PROBLEM STATEMENT → Report every line from the following entries that contains the string "capHeld".

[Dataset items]
-*-

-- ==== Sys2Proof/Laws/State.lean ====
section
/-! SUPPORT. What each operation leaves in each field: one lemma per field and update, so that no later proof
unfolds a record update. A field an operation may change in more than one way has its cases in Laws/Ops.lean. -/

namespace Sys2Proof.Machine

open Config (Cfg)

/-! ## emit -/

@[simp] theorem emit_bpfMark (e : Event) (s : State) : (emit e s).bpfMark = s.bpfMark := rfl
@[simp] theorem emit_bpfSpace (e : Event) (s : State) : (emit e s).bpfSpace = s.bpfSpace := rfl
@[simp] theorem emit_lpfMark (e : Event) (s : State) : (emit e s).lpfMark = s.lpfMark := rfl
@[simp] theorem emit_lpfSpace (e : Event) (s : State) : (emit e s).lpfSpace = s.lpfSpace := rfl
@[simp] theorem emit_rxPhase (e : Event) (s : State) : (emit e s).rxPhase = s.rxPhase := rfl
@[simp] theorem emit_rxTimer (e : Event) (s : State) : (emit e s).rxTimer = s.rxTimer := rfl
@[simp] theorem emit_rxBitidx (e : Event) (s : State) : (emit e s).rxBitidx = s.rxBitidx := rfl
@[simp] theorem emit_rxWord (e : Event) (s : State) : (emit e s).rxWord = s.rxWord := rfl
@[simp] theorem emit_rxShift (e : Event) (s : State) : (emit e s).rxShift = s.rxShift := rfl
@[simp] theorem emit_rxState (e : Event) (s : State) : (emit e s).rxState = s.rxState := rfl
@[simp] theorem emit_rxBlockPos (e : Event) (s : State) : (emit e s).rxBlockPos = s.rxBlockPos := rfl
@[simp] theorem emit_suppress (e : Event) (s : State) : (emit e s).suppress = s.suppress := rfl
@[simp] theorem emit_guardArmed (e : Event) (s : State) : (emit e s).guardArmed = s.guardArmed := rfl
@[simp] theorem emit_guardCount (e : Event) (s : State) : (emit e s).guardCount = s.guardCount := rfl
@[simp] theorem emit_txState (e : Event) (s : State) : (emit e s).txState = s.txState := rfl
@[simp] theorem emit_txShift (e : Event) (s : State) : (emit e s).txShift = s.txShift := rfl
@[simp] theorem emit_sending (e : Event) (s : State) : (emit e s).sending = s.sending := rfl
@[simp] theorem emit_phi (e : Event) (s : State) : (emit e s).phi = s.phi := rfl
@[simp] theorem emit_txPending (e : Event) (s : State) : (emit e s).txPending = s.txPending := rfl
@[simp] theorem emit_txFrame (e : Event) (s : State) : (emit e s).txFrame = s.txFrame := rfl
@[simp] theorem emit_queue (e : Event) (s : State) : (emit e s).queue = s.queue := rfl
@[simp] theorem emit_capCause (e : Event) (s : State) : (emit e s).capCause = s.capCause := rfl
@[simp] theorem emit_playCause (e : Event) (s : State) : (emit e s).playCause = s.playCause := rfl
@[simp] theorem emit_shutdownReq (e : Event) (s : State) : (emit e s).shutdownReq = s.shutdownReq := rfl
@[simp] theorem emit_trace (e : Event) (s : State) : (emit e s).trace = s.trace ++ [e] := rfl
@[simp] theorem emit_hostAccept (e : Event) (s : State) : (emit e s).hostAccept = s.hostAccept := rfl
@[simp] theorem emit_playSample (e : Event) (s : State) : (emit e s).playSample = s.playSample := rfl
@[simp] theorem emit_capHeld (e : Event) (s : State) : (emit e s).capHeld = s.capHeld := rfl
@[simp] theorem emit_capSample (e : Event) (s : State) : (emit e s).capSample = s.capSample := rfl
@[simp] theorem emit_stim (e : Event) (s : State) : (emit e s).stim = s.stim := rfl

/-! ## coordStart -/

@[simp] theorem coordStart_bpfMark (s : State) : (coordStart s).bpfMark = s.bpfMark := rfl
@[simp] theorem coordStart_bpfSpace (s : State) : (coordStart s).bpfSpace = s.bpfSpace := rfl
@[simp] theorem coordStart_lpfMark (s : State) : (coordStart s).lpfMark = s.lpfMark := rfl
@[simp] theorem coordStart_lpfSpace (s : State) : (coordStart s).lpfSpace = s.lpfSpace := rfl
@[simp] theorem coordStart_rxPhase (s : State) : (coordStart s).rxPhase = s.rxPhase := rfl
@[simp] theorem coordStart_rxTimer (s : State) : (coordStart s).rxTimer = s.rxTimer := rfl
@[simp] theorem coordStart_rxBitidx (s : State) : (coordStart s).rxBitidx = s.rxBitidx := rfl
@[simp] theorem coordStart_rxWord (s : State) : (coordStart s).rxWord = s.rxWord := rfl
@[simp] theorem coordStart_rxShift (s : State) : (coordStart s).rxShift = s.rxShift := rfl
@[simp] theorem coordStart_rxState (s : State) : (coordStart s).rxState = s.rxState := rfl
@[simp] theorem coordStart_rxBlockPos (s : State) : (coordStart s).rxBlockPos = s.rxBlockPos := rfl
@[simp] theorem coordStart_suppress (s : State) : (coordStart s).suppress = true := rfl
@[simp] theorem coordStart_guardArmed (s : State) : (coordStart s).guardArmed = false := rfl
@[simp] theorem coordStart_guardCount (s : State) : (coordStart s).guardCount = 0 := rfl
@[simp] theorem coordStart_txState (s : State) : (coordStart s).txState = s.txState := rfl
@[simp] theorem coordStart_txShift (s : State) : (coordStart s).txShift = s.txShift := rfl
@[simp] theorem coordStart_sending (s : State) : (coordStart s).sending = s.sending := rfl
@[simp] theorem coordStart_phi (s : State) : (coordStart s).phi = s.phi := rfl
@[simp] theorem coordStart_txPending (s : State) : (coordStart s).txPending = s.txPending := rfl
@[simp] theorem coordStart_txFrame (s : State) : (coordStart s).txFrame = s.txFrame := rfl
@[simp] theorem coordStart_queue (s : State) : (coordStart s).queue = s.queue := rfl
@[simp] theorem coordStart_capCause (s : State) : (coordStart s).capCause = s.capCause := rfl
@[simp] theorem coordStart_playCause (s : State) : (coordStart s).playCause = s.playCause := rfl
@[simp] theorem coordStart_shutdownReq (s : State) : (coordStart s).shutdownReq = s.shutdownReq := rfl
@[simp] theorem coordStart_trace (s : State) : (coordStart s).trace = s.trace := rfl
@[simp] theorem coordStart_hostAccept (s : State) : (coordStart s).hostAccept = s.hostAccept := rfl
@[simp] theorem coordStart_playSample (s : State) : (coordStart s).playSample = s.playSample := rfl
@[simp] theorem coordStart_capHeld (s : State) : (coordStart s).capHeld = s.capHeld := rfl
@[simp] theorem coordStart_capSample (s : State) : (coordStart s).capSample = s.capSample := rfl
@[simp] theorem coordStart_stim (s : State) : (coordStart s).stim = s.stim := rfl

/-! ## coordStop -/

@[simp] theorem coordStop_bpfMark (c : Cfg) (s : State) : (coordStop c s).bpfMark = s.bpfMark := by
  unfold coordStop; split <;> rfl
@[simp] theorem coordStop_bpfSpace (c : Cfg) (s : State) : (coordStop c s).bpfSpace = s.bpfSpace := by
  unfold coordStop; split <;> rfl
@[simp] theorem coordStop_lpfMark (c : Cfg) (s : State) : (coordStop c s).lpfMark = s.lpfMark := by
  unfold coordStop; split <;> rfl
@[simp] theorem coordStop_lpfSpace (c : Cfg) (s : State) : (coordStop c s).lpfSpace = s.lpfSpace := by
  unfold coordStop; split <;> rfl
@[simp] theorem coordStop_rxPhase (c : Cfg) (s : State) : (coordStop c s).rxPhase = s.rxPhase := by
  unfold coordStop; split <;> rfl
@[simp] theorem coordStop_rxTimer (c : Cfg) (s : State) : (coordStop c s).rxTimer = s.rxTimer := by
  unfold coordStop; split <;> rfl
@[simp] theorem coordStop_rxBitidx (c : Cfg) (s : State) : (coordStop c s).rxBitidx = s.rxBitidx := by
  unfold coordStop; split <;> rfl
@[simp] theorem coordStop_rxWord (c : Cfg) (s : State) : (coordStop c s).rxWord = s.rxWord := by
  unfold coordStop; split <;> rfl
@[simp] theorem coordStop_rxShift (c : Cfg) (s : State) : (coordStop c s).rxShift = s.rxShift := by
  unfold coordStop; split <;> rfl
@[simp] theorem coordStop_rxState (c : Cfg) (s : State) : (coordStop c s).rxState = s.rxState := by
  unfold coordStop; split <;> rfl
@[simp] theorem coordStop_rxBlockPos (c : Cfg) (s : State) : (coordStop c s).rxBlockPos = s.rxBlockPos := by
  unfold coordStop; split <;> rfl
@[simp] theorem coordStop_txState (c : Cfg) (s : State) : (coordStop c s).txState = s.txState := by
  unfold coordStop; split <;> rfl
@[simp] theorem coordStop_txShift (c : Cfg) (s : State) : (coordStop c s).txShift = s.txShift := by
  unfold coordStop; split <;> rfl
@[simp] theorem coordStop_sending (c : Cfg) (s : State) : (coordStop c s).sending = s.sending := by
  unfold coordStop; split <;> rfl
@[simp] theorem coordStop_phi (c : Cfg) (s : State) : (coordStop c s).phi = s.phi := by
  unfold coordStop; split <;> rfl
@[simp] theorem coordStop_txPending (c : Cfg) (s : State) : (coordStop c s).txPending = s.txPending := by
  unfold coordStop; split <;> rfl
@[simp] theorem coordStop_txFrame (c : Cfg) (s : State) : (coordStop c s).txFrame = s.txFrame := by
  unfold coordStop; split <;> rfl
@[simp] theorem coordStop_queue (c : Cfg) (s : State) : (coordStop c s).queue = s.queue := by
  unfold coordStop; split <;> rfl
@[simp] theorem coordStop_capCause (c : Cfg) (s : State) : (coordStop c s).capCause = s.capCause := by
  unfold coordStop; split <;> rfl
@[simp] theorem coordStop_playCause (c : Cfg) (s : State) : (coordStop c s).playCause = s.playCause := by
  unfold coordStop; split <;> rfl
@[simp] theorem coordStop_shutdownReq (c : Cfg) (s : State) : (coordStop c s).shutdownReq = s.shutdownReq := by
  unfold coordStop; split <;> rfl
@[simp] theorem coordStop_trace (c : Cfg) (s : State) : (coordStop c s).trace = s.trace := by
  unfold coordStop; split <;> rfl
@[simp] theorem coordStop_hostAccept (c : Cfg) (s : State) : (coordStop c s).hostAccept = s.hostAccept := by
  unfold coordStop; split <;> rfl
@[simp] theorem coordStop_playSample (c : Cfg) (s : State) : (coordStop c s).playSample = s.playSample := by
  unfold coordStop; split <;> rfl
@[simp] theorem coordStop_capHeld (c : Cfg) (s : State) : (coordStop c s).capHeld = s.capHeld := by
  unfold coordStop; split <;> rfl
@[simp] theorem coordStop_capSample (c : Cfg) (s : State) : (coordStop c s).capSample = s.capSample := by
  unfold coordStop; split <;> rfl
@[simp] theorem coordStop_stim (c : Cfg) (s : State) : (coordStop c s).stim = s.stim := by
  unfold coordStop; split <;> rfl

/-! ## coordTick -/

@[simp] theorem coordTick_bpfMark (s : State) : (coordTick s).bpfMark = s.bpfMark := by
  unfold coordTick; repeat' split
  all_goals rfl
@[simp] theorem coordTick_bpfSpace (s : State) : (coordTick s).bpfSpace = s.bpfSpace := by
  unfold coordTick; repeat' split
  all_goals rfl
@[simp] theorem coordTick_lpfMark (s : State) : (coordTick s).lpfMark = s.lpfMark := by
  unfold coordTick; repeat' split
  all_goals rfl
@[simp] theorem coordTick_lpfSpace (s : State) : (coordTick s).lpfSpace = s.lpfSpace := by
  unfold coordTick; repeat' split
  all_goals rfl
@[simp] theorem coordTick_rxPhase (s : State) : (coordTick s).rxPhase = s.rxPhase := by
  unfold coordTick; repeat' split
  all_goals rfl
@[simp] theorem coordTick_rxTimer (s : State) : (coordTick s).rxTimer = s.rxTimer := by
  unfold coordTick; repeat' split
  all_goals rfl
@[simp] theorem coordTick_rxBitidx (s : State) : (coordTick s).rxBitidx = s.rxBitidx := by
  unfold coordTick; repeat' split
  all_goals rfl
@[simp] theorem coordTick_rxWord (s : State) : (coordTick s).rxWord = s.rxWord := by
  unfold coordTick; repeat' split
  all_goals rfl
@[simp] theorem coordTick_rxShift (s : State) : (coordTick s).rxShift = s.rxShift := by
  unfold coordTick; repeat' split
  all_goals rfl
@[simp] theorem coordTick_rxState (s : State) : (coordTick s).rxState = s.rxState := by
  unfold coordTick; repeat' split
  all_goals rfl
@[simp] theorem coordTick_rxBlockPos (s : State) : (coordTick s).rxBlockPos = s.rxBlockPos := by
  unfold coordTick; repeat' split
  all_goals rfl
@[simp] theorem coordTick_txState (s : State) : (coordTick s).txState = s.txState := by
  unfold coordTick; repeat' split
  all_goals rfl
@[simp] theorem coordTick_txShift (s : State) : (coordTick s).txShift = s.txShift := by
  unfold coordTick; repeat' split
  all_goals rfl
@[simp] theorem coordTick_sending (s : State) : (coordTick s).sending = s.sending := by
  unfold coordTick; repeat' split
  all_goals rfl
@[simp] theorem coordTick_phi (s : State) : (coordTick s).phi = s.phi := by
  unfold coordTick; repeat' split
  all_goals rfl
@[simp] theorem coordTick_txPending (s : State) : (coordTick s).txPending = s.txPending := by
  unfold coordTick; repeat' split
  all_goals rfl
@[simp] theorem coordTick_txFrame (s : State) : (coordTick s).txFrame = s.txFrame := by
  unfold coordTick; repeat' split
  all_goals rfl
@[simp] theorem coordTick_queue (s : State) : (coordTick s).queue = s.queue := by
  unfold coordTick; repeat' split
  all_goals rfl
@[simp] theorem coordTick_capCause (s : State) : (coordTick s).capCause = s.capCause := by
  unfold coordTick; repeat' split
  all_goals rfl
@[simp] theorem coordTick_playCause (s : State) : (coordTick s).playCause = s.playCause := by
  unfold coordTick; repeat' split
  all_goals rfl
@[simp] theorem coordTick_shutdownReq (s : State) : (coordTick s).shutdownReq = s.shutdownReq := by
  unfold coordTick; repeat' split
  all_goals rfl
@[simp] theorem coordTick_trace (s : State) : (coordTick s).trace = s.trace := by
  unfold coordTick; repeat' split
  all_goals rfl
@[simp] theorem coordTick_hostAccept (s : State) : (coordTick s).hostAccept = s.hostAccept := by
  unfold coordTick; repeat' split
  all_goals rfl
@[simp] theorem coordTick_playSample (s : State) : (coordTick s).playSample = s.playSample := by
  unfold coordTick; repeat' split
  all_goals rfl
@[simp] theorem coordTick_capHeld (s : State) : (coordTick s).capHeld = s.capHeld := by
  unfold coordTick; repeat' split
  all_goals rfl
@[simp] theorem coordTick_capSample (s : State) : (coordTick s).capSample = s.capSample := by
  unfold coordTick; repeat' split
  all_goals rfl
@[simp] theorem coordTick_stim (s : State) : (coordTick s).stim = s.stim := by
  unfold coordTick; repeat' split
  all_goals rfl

-*-

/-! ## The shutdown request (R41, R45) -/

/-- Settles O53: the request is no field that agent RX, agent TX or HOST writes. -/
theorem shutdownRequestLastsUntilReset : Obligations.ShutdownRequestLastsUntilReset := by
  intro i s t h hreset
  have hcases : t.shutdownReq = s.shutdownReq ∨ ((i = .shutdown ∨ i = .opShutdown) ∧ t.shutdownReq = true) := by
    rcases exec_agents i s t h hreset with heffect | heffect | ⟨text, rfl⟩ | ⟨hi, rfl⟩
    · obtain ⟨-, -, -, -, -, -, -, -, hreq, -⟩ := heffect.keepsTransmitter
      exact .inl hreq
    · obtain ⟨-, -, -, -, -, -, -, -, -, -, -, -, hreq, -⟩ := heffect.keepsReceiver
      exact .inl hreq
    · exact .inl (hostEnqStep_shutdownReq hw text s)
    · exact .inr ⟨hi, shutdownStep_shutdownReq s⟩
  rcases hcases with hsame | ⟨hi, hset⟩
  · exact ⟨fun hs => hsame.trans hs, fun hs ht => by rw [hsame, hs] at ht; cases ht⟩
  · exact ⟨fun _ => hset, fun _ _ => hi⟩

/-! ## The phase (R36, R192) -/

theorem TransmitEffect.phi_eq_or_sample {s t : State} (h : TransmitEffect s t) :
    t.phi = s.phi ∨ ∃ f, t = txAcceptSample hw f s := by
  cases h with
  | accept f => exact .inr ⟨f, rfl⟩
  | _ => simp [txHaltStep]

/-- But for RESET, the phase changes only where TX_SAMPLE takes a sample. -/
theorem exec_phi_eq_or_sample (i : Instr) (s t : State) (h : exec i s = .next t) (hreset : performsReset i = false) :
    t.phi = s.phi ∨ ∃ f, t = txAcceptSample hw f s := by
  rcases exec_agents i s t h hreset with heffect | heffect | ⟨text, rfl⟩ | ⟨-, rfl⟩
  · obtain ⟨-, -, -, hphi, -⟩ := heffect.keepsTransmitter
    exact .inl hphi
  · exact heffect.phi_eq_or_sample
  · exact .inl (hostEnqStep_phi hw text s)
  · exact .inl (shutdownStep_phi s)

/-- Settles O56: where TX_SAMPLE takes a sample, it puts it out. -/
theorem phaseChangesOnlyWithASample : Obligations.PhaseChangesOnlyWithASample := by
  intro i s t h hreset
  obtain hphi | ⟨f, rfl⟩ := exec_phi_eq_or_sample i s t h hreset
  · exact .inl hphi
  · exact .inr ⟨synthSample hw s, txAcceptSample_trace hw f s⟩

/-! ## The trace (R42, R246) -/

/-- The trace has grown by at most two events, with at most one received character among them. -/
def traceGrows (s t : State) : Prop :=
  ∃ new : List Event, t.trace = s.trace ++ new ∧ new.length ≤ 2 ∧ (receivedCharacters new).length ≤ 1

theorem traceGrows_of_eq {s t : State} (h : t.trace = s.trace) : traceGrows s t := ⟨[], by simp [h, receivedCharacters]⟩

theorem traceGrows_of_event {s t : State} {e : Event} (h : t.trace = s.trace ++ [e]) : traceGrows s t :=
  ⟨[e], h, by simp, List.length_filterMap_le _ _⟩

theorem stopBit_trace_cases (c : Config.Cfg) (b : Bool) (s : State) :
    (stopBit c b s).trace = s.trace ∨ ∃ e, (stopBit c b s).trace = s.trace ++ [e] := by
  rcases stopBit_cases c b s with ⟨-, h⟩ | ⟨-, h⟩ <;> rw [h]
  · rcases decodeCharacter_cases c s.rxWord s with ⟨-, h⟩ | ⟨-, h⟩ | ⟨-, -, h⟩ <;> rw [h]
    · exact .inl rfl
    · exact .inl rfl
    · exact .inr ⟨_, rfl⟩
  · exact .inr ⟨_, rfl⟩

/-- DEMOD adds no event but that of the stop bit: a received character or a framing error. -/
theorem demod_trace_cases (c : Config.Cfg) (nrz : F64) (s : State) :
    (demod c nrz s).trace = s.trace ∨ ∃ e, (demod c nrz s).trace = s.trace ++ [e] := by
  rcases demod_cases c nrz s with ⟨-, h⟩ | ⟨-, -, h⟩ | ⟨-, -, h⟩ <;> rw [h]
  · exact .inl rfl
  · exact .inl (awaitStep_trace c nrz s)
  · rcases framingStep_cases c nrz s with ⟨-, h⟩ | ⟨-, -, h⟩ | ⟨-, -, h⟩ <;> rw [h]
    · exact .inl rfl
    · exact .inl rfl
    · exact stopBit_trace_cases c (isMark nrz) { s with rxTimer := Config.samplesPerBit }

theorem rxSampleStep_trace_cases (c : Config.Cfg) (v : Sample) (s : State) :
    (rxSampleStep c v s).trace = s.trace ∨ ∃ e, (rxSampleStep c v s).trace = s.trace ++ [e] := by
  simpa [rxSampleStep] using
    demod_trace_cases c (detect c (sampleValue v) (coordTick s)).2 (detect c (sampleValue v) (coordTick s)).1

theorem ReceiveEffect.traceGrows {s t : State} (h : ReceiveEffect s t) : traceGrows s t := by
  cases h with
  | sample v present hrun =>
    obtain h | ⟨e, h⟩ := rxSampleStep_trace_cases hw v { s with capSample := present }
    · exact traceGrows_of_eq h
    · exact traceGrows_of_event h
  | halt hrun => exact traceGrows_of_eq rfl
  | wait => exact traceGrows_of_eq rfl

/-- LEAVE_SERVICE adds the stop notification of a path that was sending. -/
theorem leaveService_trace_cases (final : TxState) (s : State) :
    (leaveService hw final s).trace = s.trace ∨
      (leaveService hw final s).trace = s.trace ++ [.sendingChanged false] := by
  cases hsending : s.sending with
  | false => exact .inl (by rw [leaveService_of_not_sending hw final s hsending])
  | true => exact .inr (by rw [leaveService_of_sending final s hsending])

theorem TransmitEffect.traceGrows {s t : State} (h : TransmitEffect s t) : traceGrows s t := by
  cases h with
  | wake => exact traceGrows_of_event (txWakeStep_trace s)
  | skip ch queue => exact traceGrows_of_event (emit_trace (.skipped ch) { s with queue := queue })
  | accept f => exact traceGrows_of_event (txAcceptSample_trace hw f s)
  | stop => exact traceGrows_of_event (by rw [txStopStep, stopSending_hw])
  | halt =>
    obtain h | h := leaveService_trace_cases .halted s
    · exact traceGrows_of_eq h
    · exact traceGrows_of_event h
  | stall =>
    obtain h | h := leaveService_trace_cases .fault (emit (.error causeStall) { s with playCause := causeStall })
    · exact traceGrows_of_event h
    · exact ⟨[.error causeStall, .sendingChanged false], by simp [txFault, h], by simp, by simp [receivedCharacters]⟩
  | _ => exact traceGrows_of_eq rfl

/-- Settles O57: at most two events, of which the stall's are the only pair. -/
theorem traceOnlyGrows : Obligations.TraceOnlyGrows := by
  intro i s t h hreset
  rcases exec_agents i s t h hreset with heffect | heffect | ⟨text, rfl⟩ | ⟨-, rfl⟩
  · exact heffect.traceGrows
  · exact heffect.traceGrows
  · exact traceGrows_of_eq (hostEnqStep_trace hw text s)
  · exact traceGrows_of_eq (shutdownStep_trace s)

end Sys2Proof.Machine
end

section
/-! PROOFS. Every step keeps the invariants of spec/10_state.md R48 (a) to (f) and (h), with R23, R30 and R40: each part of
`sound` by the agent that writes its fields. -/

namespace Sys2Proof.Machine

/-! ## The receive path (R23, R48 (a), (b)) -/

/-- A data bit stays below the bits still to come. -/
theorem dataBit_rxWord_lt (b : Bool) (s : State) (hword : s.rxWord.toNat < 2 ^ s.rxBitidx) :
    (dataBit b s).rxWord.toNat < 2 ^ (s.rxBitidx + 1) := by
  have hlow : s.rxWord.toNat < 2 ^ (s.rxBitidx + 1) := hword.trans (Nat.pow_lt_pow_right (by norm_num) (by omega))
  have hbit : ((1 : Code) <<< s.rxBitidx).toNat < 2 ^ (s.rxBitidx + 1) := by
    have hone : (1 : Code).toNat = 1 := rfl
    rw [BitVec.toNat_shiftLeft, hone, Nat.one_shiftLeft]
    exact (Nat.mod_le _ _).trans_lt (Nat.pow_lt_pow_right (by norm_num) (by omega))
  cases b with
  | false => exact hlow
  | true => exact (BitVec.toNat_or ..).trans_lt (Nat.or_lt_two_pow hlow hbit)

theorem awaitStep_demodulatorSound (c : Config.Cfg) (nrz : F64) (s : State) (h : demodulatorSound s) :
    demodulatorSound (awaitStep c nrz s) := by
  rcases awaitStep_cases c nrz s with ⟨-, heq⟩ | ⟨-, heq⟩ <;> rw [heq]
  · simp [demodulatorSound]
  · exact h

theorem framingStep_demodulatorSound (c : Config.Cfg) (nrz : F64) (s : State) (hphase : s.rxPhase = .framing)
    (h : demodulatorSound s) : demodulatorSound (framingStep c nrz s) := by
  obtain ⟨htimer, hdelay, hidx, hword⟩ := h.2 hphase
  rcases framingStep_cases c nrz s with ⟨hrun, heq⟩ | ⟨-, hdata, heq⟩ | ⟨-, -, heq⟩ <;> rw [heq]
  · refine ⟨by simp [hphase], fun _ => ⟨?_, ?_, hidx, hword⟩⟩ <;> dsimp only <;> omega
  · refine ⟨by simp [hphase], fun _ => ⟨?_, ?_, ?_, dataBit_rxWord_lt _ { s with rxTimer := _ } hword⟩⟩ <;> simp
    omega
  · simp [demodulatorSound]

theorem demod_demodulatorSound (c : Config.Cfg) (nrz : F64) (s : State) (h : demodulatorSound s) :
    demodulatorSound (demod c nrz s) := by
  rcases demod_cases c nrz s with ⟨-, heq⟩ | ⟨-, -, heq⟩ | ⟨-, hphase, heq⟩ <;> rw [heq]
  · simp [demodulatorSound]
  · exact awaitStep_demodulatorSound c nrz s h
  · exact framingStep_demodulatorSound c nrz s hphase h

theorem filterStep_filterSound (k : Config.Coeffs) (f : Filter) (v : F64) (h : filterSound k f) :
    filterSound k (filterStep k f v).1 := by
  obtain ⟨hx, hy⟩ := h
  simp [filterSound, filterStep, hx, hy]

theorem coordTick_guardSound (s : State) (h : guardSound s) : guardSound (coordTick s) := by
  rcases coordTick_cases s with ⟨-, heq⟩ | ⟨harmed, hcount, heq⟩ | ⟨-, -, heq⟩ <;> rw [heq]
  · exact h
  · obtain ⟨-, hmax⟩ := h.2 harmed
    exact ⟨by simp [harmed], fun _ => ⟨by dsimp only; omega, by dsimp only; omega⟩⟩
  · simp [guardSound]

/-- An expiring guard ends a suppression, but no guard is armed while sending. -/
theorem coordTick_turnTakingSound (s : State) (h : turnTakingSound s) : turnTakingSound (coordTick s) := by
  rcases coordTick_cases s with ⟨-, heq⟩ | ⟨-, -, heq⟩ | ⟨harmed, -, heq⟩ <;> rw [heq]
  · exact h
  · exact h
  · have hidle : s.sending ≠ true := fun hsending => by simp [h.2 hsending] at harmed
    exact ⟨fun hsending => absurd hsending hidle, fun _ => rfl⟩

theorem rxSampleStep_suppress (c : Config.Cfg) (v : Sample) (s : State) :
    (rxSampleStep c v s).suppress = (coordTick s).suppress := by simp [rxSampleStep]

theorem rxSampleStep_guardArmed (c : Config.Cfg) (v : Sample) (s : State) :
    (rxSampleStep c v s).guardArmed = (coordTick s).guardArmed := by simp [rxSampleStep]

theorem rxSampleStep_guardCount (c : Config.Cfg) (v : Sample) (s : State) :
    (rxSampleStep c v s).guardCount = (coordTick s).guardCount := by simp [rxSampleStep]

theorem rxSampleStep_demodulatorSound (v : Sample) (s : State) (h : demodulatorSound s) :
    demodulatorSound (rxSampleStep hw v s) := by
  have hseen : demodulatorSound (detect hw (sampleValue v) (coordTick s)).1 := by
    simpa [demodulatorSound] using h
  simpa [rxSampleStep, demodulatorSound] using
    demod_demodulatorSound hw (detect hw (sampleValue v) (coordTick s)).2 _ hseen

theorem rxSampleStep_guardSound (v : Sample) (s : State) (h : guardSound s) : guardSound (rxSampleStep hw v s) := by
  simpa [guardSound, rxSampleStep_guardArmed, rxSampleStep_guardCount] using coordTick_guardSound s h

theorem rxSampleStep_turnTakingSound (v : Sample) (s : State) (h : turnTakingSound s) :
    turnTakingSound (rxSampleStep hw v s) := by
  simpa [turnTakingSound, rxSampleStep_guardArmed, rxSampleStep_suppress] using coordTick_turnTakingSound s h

-*-

TASK RESULT →
@[simp] theorem emit_capHeld (e : Event) (s : State) : (emit e s).capHeld = s.capHeld := rfl
@[simp] theorem coordStart_capHeld (s : State) : (coordStart s).capHeld = s.capHeld := rfl
@[simp] theorem coordStop_capHeld (c : Cfg) (s : State) : (coordStop c s).capHeld = s.capHeld := by
@[simp] theorem coordTick_capHeld (s : State) : (coordTick s).capHeld = s.capHeld := by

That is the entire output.